WaveNet is a deep neural network for generating raw audio waveforms. The model is fully probabilistic and autoregressive, with the predictive distribution for each audio sample conditioned on all previous ones. We support training and evaluation on both GPU and CPU.
[Paper](https://arxiv.org/pdf/1609.03499.pdf): ord A, Dieleman S, Zen H, et al. Wavenet: A generative model for raw audio
# [Model Architecture](#contents)
The current model consists of a pre-convolution layer, followed by several residual block which has residual and skip connection with gated activation units.

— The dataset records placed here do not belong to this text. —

-- ==== Sys2Proof/Tests/Witnesses.lean ====
section
/-! SUPPORT. For every statement of Certificates/Slice0/Obligations.lean that has hypotheses, a concrete state and operands
that meet all of them together (a theorem `witness_<statement>`); for a statement of several clauses, one part per clause. -/

namespace Sys2Proof.Tests

open Sys2Proof Sys2Proof.Machine

/-- "AAB" in IN and the given accesses ahead. -/
def hosting (as : List HostAction) : State := { booted [0x41, 0x41, 0x42] with host := as }

/-- The next state of a command. -/
def after (i : Instr) (s : State) : State := landed (exec i s) s

/-- Every command that `run` runs answers the next state `after` names. -/
theorem after_of_run {i : Instr} {body : State → Except Cause State} (hi : ∀ s, exec i s = run body s) (s : State) :
    exec i s = .next (after i s) := by
  unfold after; rw [hi]; exact landed_run body s

theorem exec_freq (s : State) : exec .freq s = .next (after .freq s) := after_of_run (body := freqBody) (fun _ => rfl) s
theorem exec_merge (s : State) : exec .merge s = .next (after .merge s) := after_of_run (body := mergeBody) (fun _ => rfl) s
theorem exec_build (s : State) : exec .build s = .next (after .build s) := after_of_run (body := buildBody) (fun _ => rfl) s
theorem exec_codegen (s : State) : exec .codegen s = .next (after .codegen s) :=
  after_of_run (body := codegenBody) (fun _ => rfl) s
theorem exec_hdrparse (s : State) : exec .hdrparse s = .next (after .hdrparse s) :=
  after_of_run (body := hdrparseBody) (fun _ => rfl) s
theorem exec_encode (s : State) : exec .encode s = .next (after .encode s) :=
  after_of_run (body := encodeBody) (fun _ => rfl) s
theorem exec_decode (s : State) : exec .decode s = .next (after .decode s) :=
  after_of_run (body := decodeBody) (fun _ => rfl) s
theorem exec_compress (s : State) : exec .compress s = .next (after .compress s) :=
  after_of_run (body := compressBody) (fun _ => rfl) s
theorem exec_decompress (s : State) : exec .decompress s = .next (after .decompress s) :=
  after_of_run (body := decompressBody) (fun _ => rfl) s

/-- A stage program goes on from the state its first command reaches. -/
theorem execAll_after {i : Instr} {s : State} (is : List Instr) (h : exec i s = .next (after i s)) :
    execAll (i :: is) s = execAll is (after i s) := by
  rw [execAll, h]

/-- The body ends in the error e. -/
def failsWith (body : State → Except Cause State) (e : Cause) (s : State) : Bool :=
  match body s.fresh with
  | .ok _ => false
  | .error c => decide (c = e)

theorem raised_of_failsWith {i : Instr} {body : State → Except Cause State} (hi : ∀ s, exec i s = run body s) {s : State}
    {e : Cause} (hs : s.status.err = false) (h : failsWith body e s = true) : exec i s = .next (raise e s.fresh) := by
  rw [hi]
  unfold failsWith at h
  cases hb : body s.fresh with
  | ok t => simp [hb] at h
  | error c => rw [run_error hs hb]; simp_all

/-! ## Registers, accesses, steps -/

theorem witness_RegisterFileByNumber :
    (hosting [.writeReg 0 7]).host = .writeReg 0 7 :: [] ∧ decodeWord 7 = .ok .compress ∧
    (hosting [.writeReg 4 7]).host = .writeReg 4 7 :: [] ∧
    (3 ≠ 0 ∧ 3 ≠ 4 ∧ (hosting [.writeReg 3 7]).host = .writeReg 3 7 :: []) ∧
    (15 ≠ 0 ∧ 15 ≠ 4 ∧ (hosting [.writeReg 15 7]).host = .writeReg 15 7 :: []) ∧
    (hosting [.readReg 13]).host = .readReg 13 :: [] ∧ 14 ≤ 14 :=
  ⟨rfl, rfl, rfl, ⟨by decide, by decide, rfl⟩, ⟨by decide, by decide, rfl⟩, rfl, le_refl _⟩

theorem witness_StatusBits : 8 ≤ 8 := by decide

theorem witness_RegistersReadWithinTheirFields : StateInv encoded := inv_encoded

theorem witness_InputByteReadsAsWritten :
    (hosting [.writeIn 31 0x44]).host = .writeIn 31 0x44 :: [] ∧ 31 < (hosting [.writeIn 31 0x44]).caps.inCap.val ∧
    30 ≠ 31 := by decide

theorem witness_ReadsHaveNoSideEffect :
    (hosting [.readOut 31]).host = .readOut 31 :: [] ∧
    (∃ i, HostAction.readOut 31 ∈
      [.readReg i, .readIn i, .readOut i, .readFt i, .readNode i, .readWl i, .readCt i]) ∧
    step (hosting [.readOut 31]) = .next (landed (step (hosting [.readOut 31])) (hosting [])) :=
  ⟨rfl, ⟨31, by simp⟩, rfl⟩

/-- Each space at its last position, and a byte or entry that stands in each. -/
theorem witness_ReadsHaveNoSideEffect_values :
    (31 < (hosting [.readIn 31]).caps.inCap.val ∧ 31 < (hosting [.readOut 31]).caps.outCap.val ∧
      (hosting [.readFt 255]).host = .readFt 255 :: [] ∧ (hosting [.readNode 510]).host = .readNode 510 :: [] ∧
      (hosting [.readWl 255]).host = .readWl 255 :: [] ∧ (hosting [.readCt 255]).host = .readCt 255 :: []) ∧
    (encoded.inMem.read 2 = some 0x42 ∧ encoded.status.outValid = true ∧ 8 < encoded.outLen ∧
      encoded.outMem.read 8 = some 0xC0 ∧ encoded.ft[1]? = some ⟨0x42, 1⟩ ∧ encoded.node[0]? = some (.leaf 0x41 2) ∧
      encoded.wl[0]? = some 2 ∧ encoded.ct[0]? = some ⟨0x42, 1, 0⟩) := by decide +kernel

theorem witness_MovCopiesTheOutput :
    StateInv { encoded with host := [.mov] } ∧ ({ encoded with host := [.mov] } : State).host = .mov :: [] ∧
    ({ encoded with host := [.mov] } : State).outLen ≤ ({ encoded with host := [.mov] } : State).caps.inCap.val :=
  ⟨inv_of_invOk (by decide +kernel), rfl, by decide +kernel⟩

Finally, post convolution layers are added to predict the distribution.
# [Dataset](#contents)
In the following sections, we will introduce how to run the scripts using the related dataset below.

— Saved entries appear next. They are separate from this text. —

-- ==== Sys2Proof/Machine/Float.lean ====
section
/-! DEFINITION. IEEE 754 binary32 on words (spec/00_scope.md R13 to R15): exact integer arithmetic in units of
2^-149 (the least subnormal), narrowed once by rounding to nearest, ties to even. -/

namespace Sys2Proof.Machine.F32

/-- The magnitude bits 30:0 of infinity; a NaN has greater ones (R65). -/
abbrev infMag : Nat := 0x7F800000

/-- The sign bit (R65: bit 31). -/
def sign (x : Word) : Bool := decide (2 ^ 31 ≤ x.toNat)

/-- Bits 30:0, the biased exponent and the fraction (R65). -/
def mag (x : Word) : Nat := x.toNat % 2 ^ 31

def isNaN (x : Word) : Bool := decide (infMag < mag x)
def isInf (x : Word) : Bool := mag x == infMag
def isFinite (x : Word) : Bool := decide (mag x < infMag)

/-- The value, in units of 2^-149, of magnitude bits: a subnormal is its fraction, a normal number with biased
exponent e is (2^23 + fraction) * 2^(e-1). -/
def magVal (b : Nat) : Nat :=
  if b / 2 ^ 23 = 0 then b else (2 ^ 23 + b % 2 ^ 23) * 2 ^ (b / 2 ^ 23 - 1)

/-- The value of a finite word in units of 2^-149. (Of an infinity it is ±2^277, which keeps the order; of a NaN
it means nothing.) -/
def val (x : Word) : Int := if sign x then -(magVal (mag x) : Int) else (magVal (mag x) : Int)

/-- `a / b` rounded to the nearest integer, ties to even (R13). -/
def rne (a b : Nat) : Nat :=
  if 2 * (a % b) < b then a / b
  else if b < 2 * (a % b) then a / b + 1
  else a / b + a / b % 2

/-- How many low bits of the quotient `num / den` lie below a 24-bit significand. -/
def excess (num den : Nat) : Nat := Nat.log2 (num / den) - 23

/-- The magnitude bits nearest `num / den` units, ties to even, the exponent unbounded above: a significand
of 24 bits, or the subnormal grid. A significand that rounds up to 2^24 carries into the exponent. -/
def roundMag (num den : Nat) : Nat :=
  excess num den * 2 ^ 23 + rne num (den * 2 ^ excess num den)

/-- A sign and magnitude bits, a magnitude above the largest finite one becoming infinity (R13: IEEE 754
overflow under round-to-nearest). -/
def pack (neg : Bool) (m : Nat) : Word :=
  BitVec.ofNat 32 ((if neg then 2 ^ 31 else 0) + min m infMag)

/-- The binary32 nearest `n / den` units, ties to even; `zeroNeg` is the sign of an exact zero. -/
def round (n : Int) (den : Nat) (zeroNeg : Bool) : Word :=
  if n = 0 then pack zeroNeg 0 else pack (decide (n < 0)) (roundMag n.natAbs den)

/-- A NaN as the result of an operation on `a` and `b`: a quiet NaN whose sign and payload are a free value (log
entry 7). -/
def nan (a b : Word) : Word := 0x7FC00000#32 ||| (Config.nanPayload a b &&& 0x803FFFFF#32)

/-- `-x`: the sign bit flips (adding 2^31 modulo 2^32 flips bit 31 and keeps the others). -/
def neg (x : Word) : Word := x + 0x80000000#32

/-- `a + b` (R13). An exact zero sum is +0 unless both operands are negative. -/
def add (a b : Word) : Word :=
  if isNaN a || isNaN b then nan a b
  else if isInf a then (if isInf b && sign a != sign b then nan a b else a)
  else if isInf b then b
  else round (val a + val b) 1 (sign a && sign b)

/-- `a - b` (R13). -/
def sub (a b : Word) : Word := add a (neg b)

/-- `a * b` (R13). -/
def mul (a b : Word) : Word :=
  if isNaN a || isNaN b then nan a b
  else if isInf a || isInf b then
    (if mag a == 0 || mag b == 0 then nan a b else pack (sign a != sign b) infMag)
  else round (val a * val b) (2 ^ 149) (sign a != sign b)

/-- `a / b` (R13). -/
def div (a b : Word) : Word :=
  if isNaN a || isNaN b then nan a b
  else if isInf a then (if isInf b then nan a b else pack (sign a != sign b) infMag)
  else if isInf b then pack (sign a != sign b) 0
  else if mag b == 0 then
    (if mag a == 0 then nan a b else pack (sign a != sign b) infMag)
  else round (val a * 2 ^ 149 * (val b).sign) (val b).natAbs (sign a != sign b)

/-- The order of the non-NaN words as integers: the magnitude bits, negated under the sign, so +0 and -0 are
equal. -/
def key (x : Word) : Int := if sign x then -(mag x : Int) else (mag x : Int)

/-- `a < b`, false when either is a NaN (R14). -/
def lt (a b : Word) : Bool := !isNaN a && !isNaN b && decide (key a < key b)
/-- `a <= b`, false when either is a NaN (R14). -/
def le (a b : Word) : Bool := !isNaN a && !isNaN b && decide (key a ≤ key b)

/-- `clamp(x, lo, hi)` (R14): a NaN stays as it is. -/
def clamp (x lo hi : Word) : Word := if lt x lo then lo else if lt hi x then hi else x

/-- `sanitize(x, lo, hi, dflt)` (R15). -/
def sanitize (x lo hi dflt : Word) : Word := if isNaN x then dflt else clamp x lo hi

/-- `int2f(n)` (R14), exact for n up to 2^24. -/
def int2f (n : Nat) : Word := round (n * 2 ^ 149) 1 false

/-- `floor(t)` (spec/00_scope.md R11) of a finite word: the largest integer not above it. -/
def floor (t : Word) : Int := val t / 2 ^ 149

/-- `lo <= x <= hi`; false for a NaN. -/
def within (lo hi x : Word) : Bool := le lo x && le x hi

end Sys2Proof.Machine.F32
end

**Note that some of the scripts described below are not included our code**. These scripts should first be download them from [r9y9](https://github.com/r9y9/wavenet_vocoder) and added into this project.
│ ├──run_distribute_train_gpu.sh // launch distributed training with gpu platform(8p)

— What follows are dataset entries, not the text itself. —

-- ==== Sys2Proof/Machine/GateEdge.lean ====
section
/-! DEFINITION. The Gate Edge Detector's command (spec/40_gate_edge_detector.md). -/

namespace Sys2Proof.Machine

/-- GEDET (R103): the edge function on given operands; no register is read or written. -/
def execGedet (prev : GateFlag) (cur : Bool) (s : State) : Host.Outcome State Fault Refusal :=
  .next (s.respond (BitVec.ofNat 32 (edge prev cur).code))

end Sys2Proof.Machine
end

│ ├──run_eval_cpu.sh // launch evaluation with cpu platform
│ ├──run_eval_gpu.sh // launch evaluation with gpu platform
│ ├──run_standalone_train_cpu.sh // launch standalone training with cpu platform
│ └──run_standalone_train_gpu.sh // launch standalone training with gpu platform(1p)
├──datasets // Note the datasets folder should be downloaded from the above link
├──egs // Note the egs folder should be downloaded from the above link
├──utils // Note the utils folder should be downloaded from the above link
├── audio.py // Audio utils. Note this script should be downloaded from the above link
├── compute-meanvar-stats.py // Compute mean-variance normalization stats. Note this script should be downloaded from the above link
├── evaluate.py // Evaluation
├── export.py // Convert mindspore model to air model
├── hparams.py // Hyper-parameter configuration. Note this script should be downloaded from the above link
├── mksubset.py // Make subset of dataset. Note this script should be downloaded from the above link
├── preprocess.py // Preprocess dataset. Note this script should be downloaded from the above link
├── preprocess_normalize.py // Perform meanvar normalization to preprocessed features. Note this script should be downloaded from the above link
├── README.md // Descriptions about WaveNet
├── train.py // Training scripts
├── train_pytorch.py // Note this script should be downloaded from the above link. The initial name of this script is train.py in the project from the link
More parameters for training and evaluation can be set in file `hparams.py`.
## [Training Process](#contents)
Before your first training, some dependency scripts should be downloaded and placed in correct directory as described in [Script and Sample Code].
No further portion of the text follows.